Separately, Berkeley Lights, of Emeryville, California, which has developed a high-throughput cell-handling platform for the synthetic biology field, inked a deal inked with Amyris, also of Emeryville, in June. Berkeley Lights’ system uses light beams to handle and analyze thousands of individual cells, which moves laboratory automation from the scale of microwells to the scale of cells. Amyris develops microbial strains that produce substances for consumer products. The company plans to use Berkeley Lights’ platform to identify and isolate strains that produce higher yields.
Station B and other AI-driven synthetic biology platforms will help move rational cell design forward, says Simone Bianco, of IBM Research. Bianco is a principal investigator at the Center for Cellular Construction, a National Science Foundation center housed at the University of California, San Francisco, charged with the mission of laying the foundation for rational cell design. “It’s very encouraging because it shows that there is an interest in a discipline that in my opinion lacks a strong quantitative foundation,” he says.
At the same time, the synthetic biology field needs to be careful about overselling the benefits of machine learning, says Charles Fracchia, CEO of BioBright, in Boston, which markets a platform that centralizes and annotates large volumes of research data.
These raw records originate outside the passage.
-- ==== Sys2Proof/Machine/Fields.lean ====
section
/-! DEFINITION. Every register field of the control window, as the register tables give it (R398; Tables 17-10,
13-7, 10-10, 11-6, 16-8, 3-5, 15-12, 16-10, 14-10, 12-11, 9-8, 2-15, 8-7, 16-9, 4-8, 5-11, 6-11, 7-6, 11-7):
address, bits, access, reset value, retention class, the values it may take (R407) and its charter default. -/

namespace Sys2Proof.Machine
/-- Access of a field (R398, Table 0-6): read only, read and write, read and write until the charter lock, write only,
cleared by writing one. -/
inductive Acc where
  | ro | rw | rwl | wo | w1c
  deriving DecidableEq, Repr

/-- Retention class of a field (Table 0-7). -/
inductive Kept where
  | p | w | t | s | n
  deriving DecidableEq, Repr

/-- One field of one register, or of a run of registers: address of copy `i` is
`base + stride * (i / inner) + istride * (i % inner)`. -/
structure FldDesc where
  base : Nat
  lo : Nat
  width : Nat
  acc : Acc
  kept : Kept
  rst : Nat := 0
  stride : Nat := 0
  count : Nat := 1
  inner : Nat := 1
  istride : Nat := 0
  /-- Reset column reads "from charter". -/
  charter : Bool := false
  /-- Charter default, where the table states one. -/
  dflt : Option Nat := none
  vmin : Nat := 0
  vmax : Nat := 2 ^ 32 - 1
  /-- Zero is allowed beside `vmin` to `vmax`. -/
  zeroOk : Bool := false
  deriving DecidableEq, Repr

/-- A field of bits `[hi:lo]` at an address. -/
def fieldAt (base hi lo : Nat) (acc : Acc) (kept : Kept) : FldDesc :=
  { base, lo, width := hi + 1 - lo, acc, kept }

def FldDesc.resets (d : FldDesc) (v : Nat) : FldDesc := { d with rst := v }
def FldDesc.times (d : FldDesc) (count stride : Nat) : FldDesc := { d with count, stride }
def FldDesc.words (d : FldDesc) (inner istride : Nat) : FldDesc := { d with inner, istride, count := d.count * inner }
def FldDesc.fromCharter (d : FldDesc) : FldDesc := { d with charter := true }
def FldDesc.dflts (d : FldDesc) (v : Nat) : FldDesc := { d with charter := true, dflt := some v }
def FldDesc.range (d : FldDesc) (vmin vmax : Nat) : FldDesc := { d with vmin, vmax }
def FldDesc.orZero (d : FldDesc) : FldDesc := { d with zeroOk := true }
The platform includes dashboards and tools for searching and communicating those data to machine-learning algorithms. But for those algorithms to generate insights about biology without first being given the rules of biology will require quantities of data and computer power beyond today’s technology, he says. "You need to guide the machines."
In the context of developing therapies, it’s also important to recognize that these AI-driven synthetic biology platforms address only the front end of the process, says Fracchia. "I can see the trough of disillusionment coming soon in the sense that it doesn't matter how good your algorithm is at finding a new potential candidate, it still takes 10 years to validate that," he says. Developing a drug typically takes 10–12 years and $1.4–2 billion, and finding ways to cut that in half or better is going to take innovations throughout the pipeline, he says.